A log analysis module 31, configured to analyze each log file to obtain log information of each corresponding log file; and the log information is used for judging whether all log information is normal or not, if so, all service systems are determined to be normal, and otherwise, the service system corresponding to the abnormal log information is abnormal.
In the system for monitoring a service system provided by this embodiment, the log collection module collects log files of each service system, and the log analysis module analyzes each log file to obtain log information of each corresponding log file; judging whether all log information is normal or not; if so, determining that all the service systems are normal, otherwise, determining that the service system corresponding to the abnormal log information is abnormal. It can be seen that, the log collection module collects log files of each service system, the log analysis module analyzes log information of each service system, and if a service system in the monitoring range is abnormal, the service system corresponding to the abnormal log information is abnormal.
On the basis of the foregoing embodiment, in order to more accurately determine the operating status of each service system, as a preferred embodiment, the log information acquired by the log analysis module 31 is specifically the line number of the content of the log file and the update time of the log file.
On the basis of the foregoing embodiment, in order to more accurately determine the working condition of each service system, as a preferred implementation, the log analysis module 31 specifically includes:
and the obtaining submodule is used for analyzing the line number and the updating time of the content of each log file obtained by each log file.
And the calculating submodule is used for calculating each updating time interval of the updating time of each log file in the current monitoring period and the updating time of each log file in the corresponding previous monitoring period, and calculating each row number increment between the row number of each log file in the current monitoring period and the row number of each log file in the corresponding previous monitoring period.
And the analysis submodule is used for determining that all log information is normal and all service systems are normal if all the updating time intervals are larger than the updating time interval threshold and all the row number increments are larger than the row number increment threshold, and determining that the log information of the log file is abnormal if the updating time interval of the log file is smaller than or equal to the updating time interval threshold or the row number increments are smaller than or equal to the row number increment threshold, so that the service system corresponding to the log information is abnormal.
On the basis of the foregoing embodiment, as a preferred implementation manner, in order to more accurately and conveniently judge the working condition of each service system, the log analysis module 31 specifically includes:
and the obtaining submodule is used for analyzing the line number and the updating time of the content of each log file obtained by each log file.
And the calculating submodule is used for calculating each updating time interval of each updating time and the corresponding current system time and calculating each row number increment between the row number of each log file in the current monitoring period and the row number of each log file in the corresponding previous monitoring period.
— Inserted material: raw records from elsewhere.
-- ==== Sys2Proof/Safety.lean ====
section
/-!
DEFINITION. Safety.lean: the terms in which claims about the module are made: the parts of its state, what a command leaves as it was, the
canonical form of its memory and tables, and that a command completes.
-/
namespace Sys2Proof.Machine

/-- The parts of the state: the blocks of the management map (R546), the registers as readers see them, event bits set and to be cleared,
memory, time, and the structures of State. -/
inductive Part where
  | regsDev | regsCfg | regsFlt | regsPwr | regsCal | regsSec | regsOwn | regsEth | regsLnk | regsImg
  | regsCore | regsSync | regsBatt | regsCtx | regsHsess | regsRoute | regsOther
  | vis | raised | clears | mem | now | frame | fr | ports | ctxs | batts | cores | link | flt | pwr | cal | sec | img | sent | freeCtr | pending
deriving DecidableEq, Repr

/-- Where the blocks of the management map end (R546); from each bound on, the next block of `blocks` begins. -/
def blockBounds : List Nat :=
  [0x1000, 0x2000, 0x3000, 0x5000, 0x6000, 0x7000, 0x8000, 0x9000, 0xA000, 0xC000, 0x100000, 0x110000, 0x140000, 0x200000, 0x300000,
   0x400000, 0x800000, 0x880000]

/-- The blocks in the order of their addresses; addresses between and past them are `regsOther`. -/
def blocks : List Part :=
  [.regsDev, .regsCfg, .regsFlt, .regsPwr, .regsCal, .regsSec, .regsOwn, .regsEth, .regsLnk, .regsImg, .regsOther, .regsCore, .regsSync,
   .regsOther, .regsBatt, .regsCtx, .regsHsess, .regsRoute]

/-- How many blocks end at or below address a. -/
def blockNo (a : Nat) : Nat := blockBounds.countP (fun b => decide (b ≤ a))

/-- The block of the management map that address a lies in (R546). -/
def blockOf (a : Nat) : Part := blocks.getD (blockNo a) .regsOther

/-- Two states agree on a part: on a block, every register word of it; on memory, every byte. -/
def State.agree (p : Part) (s t : State) : Prop :=
  match p with
  | .vis => t.vis = s.vis
  | .raised => t.raised = s.raised
  | .clears => t.clears = s.clears
  | .mem => ∀ a, t.byte a = s.byte a
  | .now => t.now = s.now
  | .frame => t.frame = s.frame
  | .fr => t.fr = s.fr
  | .ports => t.ports = s.ports
  | .ctxs => t.ctxs = s.ctxs
  | .batts => t.batts = s.batts
  | .cores => t.cores = s.cores
  | .link => t.link = s.link
  | .flt => t.flt = s.flt
  | .pwr => t.pwr = s.pwr
  | .cal => t.cal = s.cal
  | .sec => t.sec = s.sec
  | .img => t.img = s.img
  | .sent => t.sent = s.sent
  | .freeCtr => t.freeCtr = s.freeCtr
  | .pending => t.pending = s.pending
  | b => ∀ a, blockOf a = b → t.reg a = s.reg a

/-- Everything outside the named parts is as it was. -/
def SameBut (l : List Part) (s t : State) : Prop := ∀ p, p ∉ l → s.agree p t

/-- The parts that an EVENT changes (R357, R408): the event log, counters of lost messages, sequence numbers, what has been sent. -/
def eventParts : List Part := [.regsFlt, .regsEth, .ports, .flt, .sent]

/-- The parts that a request's message checks and its answer change (R351 to R363). -/
def answerParts : List Part := [.regsEth, .fr, .ports, .sent]

/-- Every block of the management map. -/
def regParts : List Part :=
  [.regsDev, .regsCfg, .regsFlt, .regsPwr, .regsCal, .regsSec, .regsOwn, .regsEth, .regsLnk,
   .regsImg, .regsCore, .regsSync, .regsBatt, .regsCtx, .regsHsess, .regsRoute, .regsOther]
And the analysis submodule is used for determining that all log information is normal if all the updating time intervals are smaller than or equal to the updating time interval threshold and all the row number increments are larger than the row number increment threshold, so that all the service systems are determined to be normal, and determining that the log information of the log file is abnormal if the updating time intervals of the log file are larger than the updating time interval threshold or the row number increments are smaller than or equal to the row number increment threshold, so that the service system corresponding to the log information is abnormal.
Referring to fig. 4, fig. 4 is a block diagram of another system for monitoring a service system according to an embodiment of the present invention.
On the basis of the foregoing embodiment, in order to notify the operation and maintenance staff to perform maintenance in time after the abnormality occurs in the service system, as a preferred implementation manner, the system further includes an early warning sending module 40, configured to send abnormality early warning information, where the abnormality early warning information includes information of the service system in which the abnormality occurs.
On the basis of the above embodiment, in order to facilitate subsequent checking or confirming the working condition of the business system, as shown in fig. 4, as a preferred embodiment, the system further includes a database module 41 for storing the sent abnormal early warning information.
Preferably, the database module 41 may store not only the early warning information table, but also a service configuration table, an early warning threshold value table, an early warning sending table, and the like. The service configuration table may store configuration information of the service system, and is used to specify a log monitoring object, which may include a service system name, a log directory, a log file name, and the like. The early warning threshold table can store early warning threshold information, including a file update time interval threshold, a file line number increment threshold, and the like. The early warning sending table can store relevant information of early warning sending, and is used for appointing an early warning receiver, wherein the relevant information comprises information such as an early warning sending type, an early warning receiver, a receiver mailbox, a receiver mobile phone number and the like.
The foregoing describes in detail an embodiment of a method for monitoring a service system, and based on the method for monitoring a service system described in the foregoing embodiment, an embodiment of the present invention further provides a device for monitoring a service system corresponding to the method. Since the embodiment of the apparatus portion and the embodiment of the method portion correspond to each other, the embodiment of the apparatus portion is described with reference to the embodiment of the method portion, and is not described in detail here.
Fig. 5 is a structural diagram of an apparatus for monitoring a service system according to an embodiment of the present invention, as shown in fig. 5, including:
a memory 50 and a processor 51.
A memory 50 for storing a computer program.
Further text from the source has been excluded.